On a misty Monday afternoon a few days after the violent protests in Charlottesville last year, artist Pablo Machioli patched up and painted the toppled statue of Madre Luz. With the help of friends he lifted the papier-mâché installation into position in front of the statue of Stonewall Jackson and Robert E. Lee in Baltimore’s Wyman Park. Madre Luz is larger than life and naked from the waist up requiring four men to hold her in their arms and embrace her to tilt her upright. In her vulnerability she draws people to her that way and asks them to become their better selves. Some listen, and the battering she took from those who do not made her look even more majestic: a chipped statue of a pregnant black woman carrying a child in a brightly-colored sling on her back. Originally Madre Luz had been facing away from Jackson and Lee, but this time, sensing her command of the moment, the men slowly turned her doleful face and raised golden fist toward her oppressors.
Decades ago when my wife and I lived a few blocks from Wyman Park, we often passed by the double equestrian statue of the Lee Jackson Monument that loomed over one of the entrances. I hardly gave it a thought. I was in graduate school at the time, and Barbara worked at Johns Hopkins University in the admissions office. We spent most of our free-time, before we had kids, deep in conversations about art, poetry, ideas, and our future. We loved the city, especially that park, where many in the neighborhood would gather for lunches and watch dogs chase Frisbees. Rarely did the statue catch my eye, and I certainly knew nothing of its history.
Barbara says that she did notice how beautiful the horses were, and looking at photos of the statue of the two mounted confederates now, I see it. The horses are stunningly rendered. Lee’s steed has come to a stop, both feet planted, and gazes down, forelock draped over the bridle strap and ears perked, alert.
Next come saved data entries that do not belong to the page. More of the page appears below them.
-- ==== Sys2Proof/Machine/DirectiveCommands.lean ====
section
/-! DEFINITION. The meanings of the commands of the directives, each beginning where the Directive Unit takes it (log entry 14): one definition per command, each the whole effect on
everything but the queue. -/

namespace Sys2Proof.Machine

/-- READ_TABLE (R210). -/
def execReadTable (sender : Sender) (tag : Half) (table first count : Byte) (s : State) :
    Host.Outcome State Fault Refusal :=
  .next (directive sender tag (.readTable table first count) s)

/-- WRITE_TABLE to the Profile Table (R24). -/
def execWriteTableProfile (sender : Sender) (tag : Half) (index : Byte) (entry : ProfileImage) (s : State) :
    Host.Outcome State Fault Refusal :=
  .next (directive sender tag (.writeProfile index entry) s)

/-- WRITE_TABLE to the Cadence Table (R114). -/
def execWriteTableCadence (sender : Sender) (tag : Half) (index : Byte) (durations : List Half) (rep : Byte) (s : State) :
    Host.Outcome State Fault Refusal :=
  .next (directive sender tag (.writeCadence index durations rep) s)

/-- WRITE_TABLE to the Match Table (R81). -/
def execWriteTableMatch (sender : Sender) (tag : Half) (index : Byte) (entry : MatchImage) (s : State) :
    Host.Outcome State Fault Refusal :=
  .next (directive sender tag (.writeMatch index entry) s)

/-- WRITE_TABLE to the Answer Table (R191). -/
def execWriteTableAnswer (sender : Sender) (tag : Half) (index valid : Byte) (hw : Mac) (ip : Ip) (s : State) :
    Host.Outcome State Fault Refusal :=
  .next (directive sender tag (.writeAnswer index valid hw ip) s)

/-- WRITE_TABLE to the Fault Table (R172). -/
def execWriteTableFault (sender : Sender) (tag : Half) (index level : Byte) (s : State) :
    Host.Outcome State Fault Refusal :=
  .next (directive sender tag (.writeFault index level) s)

/-- WRITE_TABLE to a table the sender does not own (R206). -/
def execWriteTableRefused (sender : Sender) (tag : Half) (table index : Byte) (entry : List Byte) (s : State) :
    Host.Outcome State Fault Refusal :=
  .next (receiveDirective sender (takeBody sender 2 tag (table :: index :: entry)) s)

/-- READ_STATUS (R214). -/
def execReadStatus (sender : Sender) (tag : Half) (s : State) : Host.Outcome State Fault Refusal :=
  .next (directive sender tag .readStatus s)

/-- READ_PARAM (R209). -/
def execReadParam (sender : Sender) (tag : Half) (ident : Byte) (s : State) : Host.Outcome State Fault Refusal :=
  .next (directive sender tag (.readParam ident) s)

/-- WRITE_PARAM (R209). -/
def execWriteParam (sender : Sender) (tag : Half) (ident : Byte) (value : BitVec 48) (s : State) :
    Host.Outcome State Fault Refusal :=
  .next (directive sender tag (.writeParam ident value) s)

/-- CLEAR_FAULT (R173). -/
def execClearFault (sender : Sender) (tag : Half) (kind countReset : Byte) (s : State) :
    Host.Outcome State Fault Refusal :=
  .next (directive sender tag (.clearFault kind countReset) s)

/-- LINE_ACTION START (R28). -/
def execLineActionStart (sender : Sender) (tag : Half) (s : State) : Host.Outcome State Fault Refusal :=
  .next (directive sender tag (.lineAction 1 0) s)

/-- LINE_ACTION STOP (R37). -/
def execLineActionStop (sender : Sender) (tag : Half) (s : State) : Host.Outcome State Fault Refusal :=
  .next (directive sender tag (.lineAction 2 0) s)

/-- LINE_ACTION RETRAIN (R38). -/
def execLineActionRetrain (sender : Sender) (tag : Half) (s : State) : Host.Outcome State Fault Refusal :=
  .next (directive sender tag (.lineAction 3 0) s)

/-- LINE_ACTION STEP_DOWN (R44). -/
def execLineActionStepDown (sender : Sender) (tag : Half) (s : State) : Host.Outcome State Fault Refusal :=
  .next (directive sender tag (.lineAction 4 0) s)

/-- LINE_ACTION STEP_UP (R45). -/
def execLineActionStepUp (sender : Sender) (tag : Half) (s : State) : Host.Outcome State Fault Refusal :=
  .next (directive sender tag (.lineAction 5 0) s)

/-- LINE_ACTION LOOP_ON (R195). -/
def execLoopOn (sender : Sender) (tag : Half) (channel : Byte) (s : State) : Host.Outcome State Fault Refusal :=
  .next (directive sender tag (.lineAction 6 channel) s)

/-- LINE_ACTION LOOP_OFF (R195). -/
def execLoopOff (sender : Sender) (tag : Half) (s : State) : Host.Outcome State Fault Refusal :=
  .next (directive sender tag (.lineAction 7 0) s)

/-- PORT_ACTION TEST_RING (R197). -/
def execTestRing (sender : Sender) (tag : Half) (port cadence seconds : Byte) (s : State) :
    Host.Outcome State Fault Refusal :=
  .next (directive sender tag (.portAction 1 port cadence seconds) s)

/-- PORT_ACTION ECHO_TEST (R197). -/
def execEchoTest (sender : Sender) (tag : Half) (port cadence seconds : Byte) (s : State) :
    Host.Outcome State Fault Refusal :=
  .next (directive sender tag (.portAction 2 port cadence seconds) s)

/-- PORT_ACTION RELEASE_PORT (R112). -/
def execReleasePort (sender : Sender) (tag : Half) (port : Byte) (s : State) : Host.Outcome State Fault Refusal :=
  .next (directive sender tag (.portAction 3 port 0 0) s)

/-- PORT_ACTION DISABLE (R112). -/
def execDisable (sender : Sender) (tag : Half) (port : Byte) (s : State) : Host.Outcome State Fault Refusal :=
  .next (directive sender tag (.portAction 4 port 0 0) s)

/-- PORT_ACTION ENABLE (R112). -/
def execEnable (sender : Sender) (tag : Half) (port : Byte) (s : State) : Host.Outcome State Fault Refusal :=
  .next (directive sender tag (.portAction 5 port 0 0) s)

/-- QUIET ENTER (R187). -/
def execQuietEnter (sender : Sender) (tag : Half) (s : State) : Host.Outcome State Fault Refusal :=
  .next (directive sender tag (.quiet 1 0) s)

/-- QUIET LEAVE (R188). -/
def execQuietLeave (sender : Sender) (tag : Half) (hitClear : Byte) (s : State) : Host.Outcome State Fault Refusal :=
  .next (directive sender tag (.quiet 2 hitClear) s)

/-- RESET (R216). -/
def execReset (sender : Sender) (tag : Half) (s : State) : Host.Outcome State Fault Refusal :=
  .next (directive sender tag .reset s)

end Sys2Proof.Machine
end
Jackson is pulling back on the reins of his horse, but the animal resists, its mouth drawn taut by the bridle and nostrils flared, with one leg held mid-air and chest muscles flexed. It is the eyes of Jackson’s horse—a wide-eyed fear captured in bronze—that is arresting. It is afraid of you, you realize, if you stand before it and gaze up, making you a part of the artwork, and for a few days the raised fist of Madre Luz filled that horse with a terror that caused Jackson and Lee, and all they represent, to retreat.
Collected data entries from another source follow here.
-- ==== Sys2Proof/Safety.lean ====
section
/-! DEFINITION. What claims about the machine are written in: the pieces of state a step leaves alone, the commands'
footprints, and the invariants that every step keeps. -/

namespace Sys2Proof.Machine

/-! ## What a step leaves alone -/

/-- The pieces of the state, one for each field of `State`. -/
inductive Block where
  | queue | framer | supervisor | budget | matchEngine | queues | phones | calls | media | faults | directives
  | tests | counters | clock | outputs | free
deriving DecidableEq, Repr

/-- Two states agree on a piece. -/
def agree (s t : State) : Block → Prop
  | .queue => t.pending = s.pending
  | .framer => t.bf = s.bf
  | .supervisor => t.ls = s.ls
  | .budget => t.lbu = s.lbu
  | .matchEngine => t.me = s.me
  | .queues => t.qm = s.qm
  | .phones => t.ppu = s.ppu
  | .calls => t.cc = s.cc
  | .media => t.mdu = s.mdu
  | .faults => t.fu = s.fu
  | .directives => t.du = s.du
  | .tests => t.tr = s.tr
  | .counters => t.counters = s.counters
  | .clock => t.clock = s.clock
  | .outputs => t.out = s.out
  | .free => t.free = s.free

/-- `t` differs from `s` in the pieces listed only. -/
def changesOnly (bs : List Block) (s t : State) : Prop := ∀ b, b ∉ bs → agree s t b

/-- Every counter but those listed is as it was. -/
def countsOnly (cs : List Counter) (s t : State) : Prop := ∀ c, c ∉ cs → t.counter c = s.counter c

/-- A counter has counted `k` more, saturating at 32 bits. -/
def counted (c : Counter) (k : Nat) (s t : State) : Prop := t.counter c = satAdd Config.max32 (s.counter c) k

/-- Where the condition holds a counter has counted `k` more, and where it does not the counter is as it was. -/
def countedIf (p : Prop) (c : Counter) (k : Nat) (s t : State) : Prop :=
  (p → counted c k s t) ∧ (¬ p → t.counter c = s.counter c)

/-- Every fault record but those of the kinds listed is as it was. -/
def recordsOnly (ks : List FaultKind) (s t : State) : Prop := ∀ k, k ∉ ks → t.fault k = s.fault k

/-- The Fault Unit, the Match Engine and the Queue Manager changed by nothing but reports to the Fault Unit: records, pending
lists, local notices at the back of the FIFO (R177), the wake pin (R190). -/
structure Reports (s t : State) : Prop where
  queues : ∃ l : List FifoItem, (∀ i ∈ l, i.kind = .localNotice) ∧ t.qm = { s.qm with fifo := s.qm.fifo ++ l }
  engine : t.me.table = s.me.table ∧ t.me.answers = s.me.answers ∧ t.me.quiet = s.me.quiet
  monitor : t.fu = { s.fu with records := t.fu.records, exchList := t.fu.exchList, locList := t.fu.locList }

/-- The counters that a report to the Fault Unit can touch (R184). -/
def reportCounters : List Counter :=
  [Ctr.occurrences, Ctr.itemsEnteredExch, Ctr.itemsEnteredLoc, Ctr.repeatsCoalesced, Ctr.locNoticesQueued,
   Ctr.noticeDeclined, Ctr.wakes]

/-- A record after a report of its kind: an occurrence, unless the kind is a condition that is active already (R169). -/
def reported (k : FaultKind) (detail now : Nat) (r : FaultRecord) : FaultRecord :=
  if k.isCondition ∧ r.active then r else r.occurred k.isCondition now detail

/-- What an occurrence of a fault kind can touch: the Fault Unit, the wake pin, the downstream FIFO and the counters. -/
def reportBlocks : List Block := [.faults, .matchEngine, .queues, .counters]

/-- What the end of a call can touch, with all that the line does when the last slot becomes FREE. -/
def callBlocks : List Block :=
  [.framer, .supervisor, .budget, .phones, .calls, .media, .outputs] ++ reportBlocks

/-- The pieces that a received message can touch: every piece but the queue of commands, the clock and the free
values. -/
def messageBlocks : List Block := [.directives, .tests] ++ callBlocks

/-- The pieces a command may touch, whatever the state. -/
def footprint : Instr → List Block
  | .powerUpReset => .clock :: messageBlocks
  | .budgetPeriodStart =>
    [.framer, .budget, .queues, .calls, .media, .faults, .tests, .counters, .clock, .outputs]
  | .voiceFrameClose => [.media, .counters]
  | .uptimeSecond => [.framer, .supervisor, .budget, .calls, .media, .outputs] ++ reportBlocks
  | .trained _ _ | .noTrain | .syncBack | .trainTimerExpiry => callBlocks
  | .syncLost | .margin _ | .transceiverSilent =>
    [.framer, .supervisor, .budget, .calls, .media, .outputs] ++ reportBlocks
  | .rideTimerExpiry => [.supervisor, .calls, .media, .outputs] ++ reportBlocks
  | .holdTimerExpiry => [.framer, .supervisor, .budget, .phones, .calls, .media] ++ reportBlocks
  | .backoffExpiry => [.supervisor, .outputs] ++ reportBlocks
  | .loopbackLimitExpiry => [.framer, .supervisor, .counters]
  | .lineBlockReceived _ | .homeFrameReceived _ => messageBlocks
  | .homeItemSent => [.queues, .faults, .counters, .outputs]
  | .homeLinkUp | .homeLinkDown => [.queues, .faults, .counters]
  | .loopChange _ | .ringTrip _ | .onHook _ => .tests :: callBlocks
  | .interdigit _ => [.phones, .calls, .counters]
  | .park _ => [.phones, .media] ++ reportBlocks
  | .cadenceSegmentEnd _ => [.phones, .media]
  | .alertLimitExpiry _ => callBlocks
  | .testPhaseExpiry => [.phones, .media, .tests, .queues, .counters]
  | .powerStateChange _ _ => [.tests, .free] ++ callBlocks
  | .readTable _ _ _ _ _ | .readStatus _ _ | .readParam _ _ _ => .directives :: reportBlocks
  | .writeTableProfile _ _ _ _ | .writeTableCadence _ _ _ _ _ | .writeTableMatch _ _ _ _
  | .writeTableAnswer _ _ _ _ _ _ | .writeTableFault _ _ _ _ | .writeTableRefused _ _ _ _ _ | .clearFault _ _ _ _
  | .writeParam _ _ _ _ =>
    [.directives, .framer, .supervisor, .budget, .phones] ++ reportBlocks
  | .lineActionStart _ _ | .lineActionStop _ _ | .lineActionRetrain _ _ | .lineActionStepDown _ _
  | .lineActionStepUp _ _ | .loopOn _ _ _ | .loopOff _ _ | .testRing _ _ _ _ _ | .echoTest _ _ _ _ _
  | .releasePort _ _ _ | .disable _ _ _ | .enable _ _ _ => messageBlocks
  | .quietEnter _ _ | .quietLeave _ _ _ => .directives :: reportBlocks
  | .reset _ _ => messageBlocks
  | .sampleInstant _ _ _ => [.media, .tests, .clock, .outputs]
On the base of the Lee-Jackson Monument someone spray painted “Remember C-VILLE” in crude letters. Lately I have been having a hard time not remembering Charlottesville, another place where I lived and went to school. It is hard to erase the faces of more than one hundred men carrying torches across The Lawn at the University of Virginia and snaking through the grounds to the statue of Thomas Jefferson, making animal sounds and chanting “blood and soil” and “you will not replace us” and “Jews will not replace us.” The organizers clearly wanted to re-enact marches by Nazi youth in Germany before World War II, evoking feelings of disgust in those who watched by shocking us, and they succeeded.
“I’m carrying a pistol. I go to the gym all the time. I’m trying to make myself more capable of violence,” the racist Christopher Cantwell tells Elle Reeve of VICE News before the march to the Robert E. Lee statue in Emancipation Park. That’s a shocker. Here’s another. “I’m here to spread ideas, talk in the hopes that somebody more capable will come along and do that, someone, like Donald Trump, who does not give his daughter to a Jew.” Cantwell spits out the word “Jew” with a smirk on his face to the muted laughter of young men behind him. “I don’t think you could feel about race the way I do and watch that Kushner bastard walk around with that beautiful girl, okay?” The language is sexually charged on purpose. Reeve is a petite blonde reporter and Cantwell attempted to show off by provoking her—at times it looks and sounds like verbal abuse as she struggles to maintain her poker face.
Sadly, there is more and it gets worse.
“This city is run by Jewish communists and criminal niggers,” says Robert Ray, another neo-Nazi, in the VICE report He goes by the name Azzmador and writes for The Daily Stormer, a magazine that promotes racist ideas and trolls its critics in an ugly and mean-spirited way. To him words are weapons and he is fond of using imagery of infestation to attack. “We’re showing to this parasitic class of anti-white vermin that this is our country, this country was built by our forefathers,” he explains to Reeve in a manner that was creepily measured, given his words, but as he spoke his voice rose as if he was giving a speech, and turned strident. He calls his enemies “anti-white, anti-American filth,” bearing down hard on the word “filth” for dramatic effect, and shouts that at some point neo-Nazis “will have enough power that we will clear them from the streets forever,” an unmistakable nod toward ethnic cleansing and the mass deportations and extermination of Jews and others during the Nazi era. “That which is degenerate in white countries,” Ray eventually yells, “will be removed.”
It is a verbal cesspool—all of it. So, yes, after watching those images and hearing all of that word bilge I have no trouble remembering C-ville. I can’t get it out of my mind.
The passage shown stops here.